/-- FREE VALUE (log entry 16): one of the PU32 codes whose distance from a Q16.40 value is at most e codes; the spec
bounds the error and does not give the code (R144, R146). -/
def codeWithin (v : Int) (e : Nat) (free : Nat) : Int :=
  let lo := -((65536 * (e : Int) - v) / 65536)
  let hi := (v + 65536 * (e : Int)) / 65536
  lo + ((free % ((hi - lo).toNat + 1) : Nat) : Int)

/-! ## One block -/

/-- What one computation of a block reads. -/
structure BlockIn where
  x : Nat → BitVec 32          -- input words as latched or as they stand (R89, R119)
  isNew : Nat → Bool           -- newness of an input (R90)
  par : Nat → Int              -- parameters by sub-index
  st : Nat → Int               -- state words
  first : Bool                 -- first computation since the state was cleared (R132)
  mode : Mode                  -- latched at cycle 0 (R125)
  tracking : Bool              -- the loop is TRACKING (R139)
  preload : Bool               -- first CLOSED period after a close (R177)
  hedge : Int                  -- the named Hedge's output in Q16.40 (R180)
  period : Nat                 -- engine period in cycles
  rotor : Option Nat           -- the bound rotor's form: 0 HOLD, 1 PRESET, 2 ACTIVE (R198)
  advance : BitVec 32          -- PRESET_ADVANCE
  suspend : Bool               -- the guard is suspended in this period (R230)
  stopFactor : Option Int      -- the STOPPING factor in Q16.40 (R207)
  recover : Option (Int × Int) -- phi = elapsed / ramp in RECOVERING (R234)
  excluded : Nat → Bool        -- a Hedge input of a FAULTED loop (R156)
  chip : Option Bool           -- the sounder injects this chip (R154)
  free : Nat → Nat             -- free values of this computation

/-- What one computation of a block gives. -/
structure BlockOut where
  outs : List (BitVec 32)
  st : List (Nat × Int)
  sat : Bool
  divz : Bool
  ferr : Bool
  trip : Bool                             -- a following-error trip (R184)
  clamped : Option (Nat × Int × Int)      -- preload: reason, held value, new output (R178)
  winner : Option Int                     -- the Hedge's selected input, or -1
  guardMoved : Bool
  guardSuspended : Bool

def BlockOut.of (outs : List (BitVec 32)) (st : List (Nat × Int)) (sat : Bool) : BlockOut :=
  ⟨outs, st, sat, false, false, false, none, none, false, false⟩

/-- Input k as a PU32 code. -/
def BlockIn.pu (b : BlockIn) (k : Nat) : Int := puOf (b.x k)

/-- A whole-number parameter (R121). -/
def BlockIn.whole (b : BlockIn) (s : Nat) : Nat := (b.par s / onePu).toNat

/-- A seconds parameter in whole periods, at least 1 (R121). -/
def periodsOf (v : Int) (period : Nat) : Nat :=
  let d := 16777216 * period
  if d = 0 then 1 else max 1 ((v.toNat * 800000000 + (d - 1)) / d)

/-- 1.0 or 0 as a PU32 word. -/
def flagWord (b : Bool) : BitVec 32 := if b then ofPu onePu else 0#32

/-- One output from a Q16.40 value. -/
def one (v : Int) (sat : Bool) (st : List (Nat × Int)) : BlockOut :=
  let o := outPu v
  BlockOut.of [o.1] st (sat || o.2)

/-- Several outputs from Q16.40 values. -/
def many (vs : List Int) (sat : Bool) (st : List (Nat × Int)) : BlockOut :=
  BlockOut.of (vs.map fun v => (outPu v).1) st (sat || vs.any fun v => (outPu v).2)

/-- SUM (R129). -/
def blockSum (b : BlockIn) : BlockOut :=
  let a := accSum ((List.range (b.whole 0x10)).map fun k => mulPP (b.par (0x11 + k)) (b.pu k))
  one a.1 a.2 []

/-- GAIN (R129). -/
def blockGain (b : BlockIn) : BlockOut :=
  let a := accSum [mulPP (b.par 0x10) (b.pu 0), q40 (b.par 0x11)]
  one a.1 a.2 []

/-- MUL (R129): one product of three factors, rounded once to 2^-40. -/
def blockMul (b : BlockIn) : BlockOut :=
  let a := accSum [roundShift (b.par 0x10 * b.pu 0 * b.pu 1) 32]
  one a.1 a.2 []

/-- DIV (R130). -/
def blockDiv (b : BlockIn) : BlockOut :=
  if (b.pu 1).natAbs ≤ (b.par 0x10).natAbs ∨ b.pu 1 = 0 then
    let w : BitVec 32 := if 0 < b.pu 0 then 0x7FFFFFFF#32 else if b.pu 0 < 0 then 0x80000000#32 else 0#32
    { BlockOut.of [w] [] false with divz := true }
  else
    let a := accSum [roundQuot (b.pu 0 * p2 40) (b.pu 1)]
    one a.1 a.2 []

/-- LIMIT (R131). -/
def blockLimit (b : BlockIn) : BlockOut :=
  let u := if b.whole 0x12 = 0 then b.par 0x10 else b.pu 1
  let w := if b.whole 0x12 = 0 then b.par 0x11 else b.pu 2
  let y := if u < w then u else min (max (b.pu 0) w) u
  let act := decide (u < w ∨ u < b.pu 0 ∨ b.pu 0 < w)
  BlockOut.of [ofPu y, flagWord act] [] false

/-- RATE (R132). -/
def blockRate (b : BlockIn) : BlockOut :=
  let x := q40 (b.pu 0)
  let s := if b.first then (if b.whole 0x13 = 0 then x else 0) else b.st 0
  let sh := b.whole 0x12
  let rise := q40 (b.par 0x10) / p2 sh
  let fall := q40 (b.par 0x11) / p2 sh
  let d := x - s
  let r := if rise < d then satQ (s + rise) else if fall < -d then satQ (s - fall) else (x, false)
  let act := decide (rise < d ∨ fall < -d)
  let o := outPu r.1
  BlockOut.of [o.1, flagWord act] [(0, r.1)] (r.2 || o.2)

/-- LPF1 (R136). -/
def blockLpf1 (b : BlockIn) : BlockOut :=
  let s := b.st 0
  let a := accSum [s, mulPQs (b.par 0x10) (b.whole 0x11) (q40 (b.pu 0) - s)]
  one a.1 a.2 [(0, a.1)]

/-- BIQUAD (R137). -/
def blockBiquad (b : BlockIn) : BlockOut :=
  let x := b.pu 0
  let y := accSum [mulPP (b.par 0x10) x, b.st 0]
  let s1 := accSum [mulPP (b.par 0x11) x, -(mulPQ (b.par 0x13) y.1), b.st 1]
  let s2 := accSum [mulPP (b.par 0x12) x, -(mulPQ (b.par 0x14) y.1)]
  one y.1 (y.2 || s1.2 || s2.2) [(0, s1.1), (1, s2.1)]

/-- LEADLAG (R138). -/
def blockLeadlag (b : BlockIn) : BlockOut :=
  let y := accSum [mulPP (b.par 0x10) (b.pu 0), mulPQ (b.par 0x11) (b.st 0), -(mulPQ (b.par 0x12) (b.st 1))]
  one y.1 y.2 [(0, q40 (b.pu 0)), (1, y.1)]

/-- The error and feed-forward of PI (R139). -/
def piError (b : BlockIn) : Int := b.pu 0 - b.pu 1
def piFf (b : BlockIn) : Int := if b.whole 0x16 = 1 then q40 (b.pu 2) else 0

/-- PI after a close: the preload of R177 and R178. Where the held output lay outside the limits and step 4 clamps as well,
the reason is 1, the first of the two (DESIGN CHOICE, log entry 111; R178). -/
def blockPiPreload (b : BlockIn) : BlockOut :=
  let uMax := q40 (b.par 0x14)
  let uMin := q40 (b.par 0x15)
  let kpe := mulPP (b.par 0x10) (piError b)
  let h := b.st 1
  let h' := clamp uMin uMax h
  let i0 := accSum [h', -kpe, -(piFf b)]
  let i := clamp uMin uMax i0.1
  let v := accSum [kpe, i, piFf b]
  let w := (outPu (clamp uMin uMax v.1)).1
  let held := q40 (puOf w)
  let out := BlockOut.of [w] [(0, i), (1, held)] (i0.2 || v.2 || decide (held ≠ h))
  if held ≠ h then
    { out with clamped := some (if h' ≠ h then 1 else 2, roundShift h 16, puOf w) }
  else out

++++

Required work:
There is a line with "one y.1 (y.2" and a line with "PI (R139). -/" above. Copy exactly those two lines and all lines between them, with nothing else.

Task result:
  one y.1 (y.2 || s1.2 || s2.2) [(0, s1.1), (1, s2.1)]

/-- LEADLAG (R138). -/
def blockLeadlag (b : BlockIn) : BlockOut :=
  let y := accSum [mulPP (b.par 0x10) (b.pu 0), mulPQ (b.par 0x11) (b.st 0), -(mulPQ (b.par 0x12) (b.st 1))]
  one y.1 y.2 [(0, q40 (b.pu 0)), (1, y.1)]

/-- The error and feed-forward of PI (R139). -/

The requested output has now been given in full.